Been in my house over 30 years and only once did I ever get upset about a neighbor. The neighbor next to me called me over one day to show me what was in his neighbors garage, a 1 1/2 car garage, it was filled with white kitchen trash bags, I mean full dang near to the top. I walked over there and knocked on the door and asked them if that was food waste, he ran out and closed the door and said it was none of my business. As I was walking away I said it may not be any of my business but we'll see what the city thinks about it.

A few years later the city condemned the house so they had to move and auction off the house, a slum lord picked it up for around $5000, turned out it was infested with cockroaches, holes in the floors etc, at least the slum lord fixed it up and is now being rented to a decent family.
 
If these houses are in a city limits, then there are probably plenty of city ordinances that would make ol' Fred stop being a menace to the neighborhood. If not, the get someone to hotwire and steal his piece of junk pickup and drive it off a big cliff somewhere, lol.
 
My neighbor got a "letter" from the township last summer. Saw a guy pull up in a dark tinted Crown Vic and go up and tape a letter to his door. Saw a similar letter taped to another door around the block. Both houses had high lawns so my deduction was the letter was about the lawn.

He's actually a very nice guy. Has about a quarter to half acre on corner corner and doesn't much care for yard work.

Neighbor issues are a nightmare.
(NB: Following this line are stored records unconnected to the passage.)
-- ==== Sys2Proof/Machine/Flags.lean ====
section
/-! DEFINITION. The hardware has no condition codes ("Flags written: none" in every instruction rule, 10_state.md R22). What
plays their part is ASM's status field and the numeric code of the error record (60_exceptions.md R85). -/

namespace Sys2Proof.Machine

/-- A step of ASM is enabled only when `status = RUN` (42_assembly.md R79). -/
def State.enabled (s : State) : Bool :=
  decide (s.status = .run)

/-- `err_code` of an error (60_exceptions.md R85). -/
def errCode : AsmError → Nat
  | .unknownOperation _ => 1
  | .operandOutOfRange _ _ _ => 2
  | .invalidInstructionSize _ => 3
  | .missingOperand _ => 4

/-- `err_code` of the error record, 0 for no error (60_exceptions.md R85). -/
def errRecordCode : ErrRecord → Nat
  | .noError => 0
  | .error e => errCode e

end Sys2Proof.Machine
end

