/-- A step that takes an instruction in RUN (42_assembly.md R79). -/
theorem step_of_ok {x : SymInstr} {bs : List Byte} (hs : s.status = .run) (hin : s.input = .instr x :: rest)
    (hx : assembleOne x = .ok bs) : step s = .next (s.advanced bs 1 rest) := by
  rw [step_cons s _ _ hin, present_instr]
  exact asmStep_of_ok (s := s.withInput rest) hs hx

/-- A step that takes an error in RUN (60_exceptions.md R93). -/
theorem step_of_error {x : SymInstr} {e : AsmError} (hs : s.status = .run) (hin : s.input = .instr x :: rest)
    (hx : assembleOne x = .error e) : step s = .next ((s.withInput rest).withError e) := by
  rw [step_cons s _ _ hin, present_instr]
  exact asmStep_of_error (s := s.withInput rest) hs hx

/-- Instructions that all succeed emit their bytes in order (42_assembly.md R79). -/
theorem runSteps_of_ok {program : List SymInstr} {bss : List (List Byte)}
    (hok : program.map assembleOne = bss.map PackResult.ok) (hs : s.status = .run)
    (hin : s.input = program.map Event.instr ++ rest) :
    runSteps program.length s = .next (s.advanced bss.flatten program.length rest) := by
  induction program generalizing bss s with
  | nil =>
    rw [List.map_eq_nil_iff.1 hok.symm]
    rw [List.map_nil, List.nil_append] at hin
    simp [runSteps, State.advanced, ← hin]
  | cons x xs ih =>
    obtain ⟨bs, bss, rfl, hx, hxs⟩ := List.map_eq_cons_iff.1 hok.symm
    rw [List.length_cons, runSteps_succ_of_next (step_of_ok hs hin hx.symm)]
    refine (ih (s := s.advanced bs 1 _) hxs.symm hs rfl).trans ?_
    simp [State.advanced, Nat.add_assoc, Nat.add_comm 1]

/-- In DONE and ABORTED the items of a program pass (42_assembly.md R81). -/
theorem runSteps_of_not_run {program : List SymInstr} (hs : s.status ≠ .run)
    (hin : s.input = program.map Event.instr ++ rest) : runSteps program.length s = .next (s.withInput rest) := by
  induction program generalizing s with
  | nil =>
    rw [List.map_nil, List.nil_append] at hin
    rw [← hin]
    rfl
  | cons x xs ih =>
    have hstep : step s = .next (s.withInput (xs.map Event.instr ++ rest)) := by
      rw [step_cons s _ _ hin, present_instr]
      exact asmStep_of_not_run (s := s.withInput _) _ hs
    rw [List.length_cons, runSteps_succ_of_next hstep]
    exact ih (s := s.withInput _) hs rfl

/-! ### A whole schedule -/

/-- A program that succeeds throughout, and its `end`: DONE, with its bytes emitted (42_assembly.md R80, R81). -/
theorem runSteps_schedule_of_ok {program : List SymInstr} {bss : List (List Byte)}
    (hok : program.map assembleOne = bss.map PackResult.ok) (hs : s.status = .run)
    (hin : s.input = schedule program ++ rest) :
    runSteps (program.length + 1) s = .next ((s.advanced bss.flatten program.length rest).withStatus .done) := by
  rw [schedule, List.append_assoc] at hin
  rw [runSteps_add_of_next (runSteps_of_ok hok hs hin), runSteps_succ_of_next]
  · rfl
  · rw [step_cons _ _ _ rfl, present, applyEnd_eq]
    exact congrArg _ (if_pos hs)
Glad I don't have any. My wife didn't like that our next door neighbors had 9 cars at one point and were parking them all over the road but they're down to 4 cars now and only an old pickup remains to go.
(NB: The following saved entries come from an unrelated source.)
/-- Counter class of a code (19 R406). -/
def Cls.code : Cls → BitVec 4
  | .vm => 0 | .cp => 1 | .mx => 2 | .cl => 3 | .tr => 4

def Cls.ofCode (k : BitVec 4) : Option Cls :=
  match k.toNat with
  | 0 => some .vm | 1 => some .cp | 2 => some .mx | 3 => some .cl | 4 => some .tr | _ => none

/-- Lane operand code (02 R63 Table 6). -/
def Operand.code : Operand → BitVec 9
  | .v n => BitVec.ofNat 9 n.toNat
  | .s n => BitVec.ofNat 9 (0x100 + n.toNat)
  | .t n => BitVec.ofNat 9 (0x1C0 + n.toNat)
  | .oq n => BitVec.ofNat 9 (0x1C8 + n.toNat)
  | .special n => BitVec.ofNat 9 (0x1D0 + n.toNat)
  | .imm => 0x1E0
  | .zero => 0x1E1

/-- The operand of a code; reserved codes have none. -/
def Operand.ofCode (c : BitVec 9) : Option Operand :=
  let n := c.toNat
  if n < 0x100 then some (.v (BitVec.ofNat 8 n))
  else if n < 0x1C0 then some (.s (BitVec.ofNat 8 (n - 0x100)))
  else if n < 0x1C8 then some (.t (BitVec.ofNat 3 (n - 0x1C0)))
  else if n < 0x1CC then some (.oq (BitVec.ofNat 2 (n - 0x1C8)))
  else if n < 0x1D0 then none
  else if n < 0x1E0 then some (.special (BitVec.ofNat 4 (n - 0x1D0)))
  else if n = 0x1E0 then some .imm
  else if n = 0x1E1 then some .zero
  else none

/-! ### Lane words (02 R53) -/

/-- The fields of a lane word as they stand. -/
structure RawLane where
  op : BitVec 8
  fmt : BitVec 4
  mod : BitVec 4
  gn : BitVec 1
  gp : BitVec 3
  dst : BitVec 9
  sa : BitVec 9
  sb : BitVec 9
  sc : BitVec 9
  epa : BitVec 1
  epb : BitVec 1
  epc : BitVec 1
  last : BitVec 1
  xop : BitVec 4
  imm : BitVec 32
deriving DecidableEq, Repr

/-- The fields of a lane word, 02 R53 Table 1. -/
def RawLane.ofWord (w : LaneWord) : RawLane :=
  { op := w.extractLsb' 88 8, fmt := w.extractLsb' 84 4, mod := w.extractLsb' 80 4, gn := w.extractLsb' 79 1,
    gp := w.extractLsb' 76 3, dst := w.extractLsb' 67 9, sa := w.extractLsb' 58 9, sb := w.extractLsb' 49 9,
    sc := w.extractLsb' 40 9, epa := w.extractLsb' 39 1, epb := w.extractLsb' 38 1, epc := w.extractLsb' 37 1,
    last := w.extractLsb' 36 1, xop := w.extractLsb' 32 4, imm := w.extractLsb' 0 32 }

/-- The word that the fields make. -/
def RawLane.word (r : RawLane) : LaneWord :=
  r.op ++ r.fmt ++ r.mod ++ r.gn ++ r.gp ++ r.dst ++ r.sa ++ r.sb ++ r.sc ++ r.epa ++ r.epb ++ r.epc ++ r.last ++ r.xop ++
    r.imm

/-- What an operand field accepts. -/
inductive Role where
  /-- V below w, T or ZERO -/
  | dst
  /-- S or ZERO -/
  | dstS
  /-- V below w, S, T or ZERO -/
  | dstRed
  /-- V below w -/
  | dstV
  /-- V below w or T -/
  | dstVT
  /-- V below w, S or T, read under the block policy (JMPI, CALLI) -/
  | target
  /-- P0-P7 as a destination -/
  | pdst
  /-- V below w, S, T, OQ, a special lane value, IMM or ZERO -/
  | src
  /-- the same without IMM -/
  | srcNoImm
  /-- the same without IMM and ZERO -/
  | srcReg
  /-- P0-P7 as a source -/
  | psrc
  /-- an S code -/
  | sreg
  /-- an S code or ZERO -/
  | base
  /-- an S code if DEN (IMM32[23]) is 1, else unused -/
  | sregIfDen
  /-- 0x1E1 -/
  | unused
deriving DecidableEq, Repr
My sister had to report her next door neighbors because they were beating their dog and keeping dog in a cage out in the FL sun with no water.

A few days later they see my sister out in her front yard and cuss her out. Low class trashy people.
 
To be frank i'm kinda on Freds side...

It is either a free country or not. If y'all really want him gone make him an offer he can't refuse then when it is your place do as you like with it.

Has any one gone over and tried to talk to Fred or offered to help him organize? Or just call and let the county do your dirty work...

'Round here the snow plow might have some poetic words on it, so Fred seems to be exercising some restraint.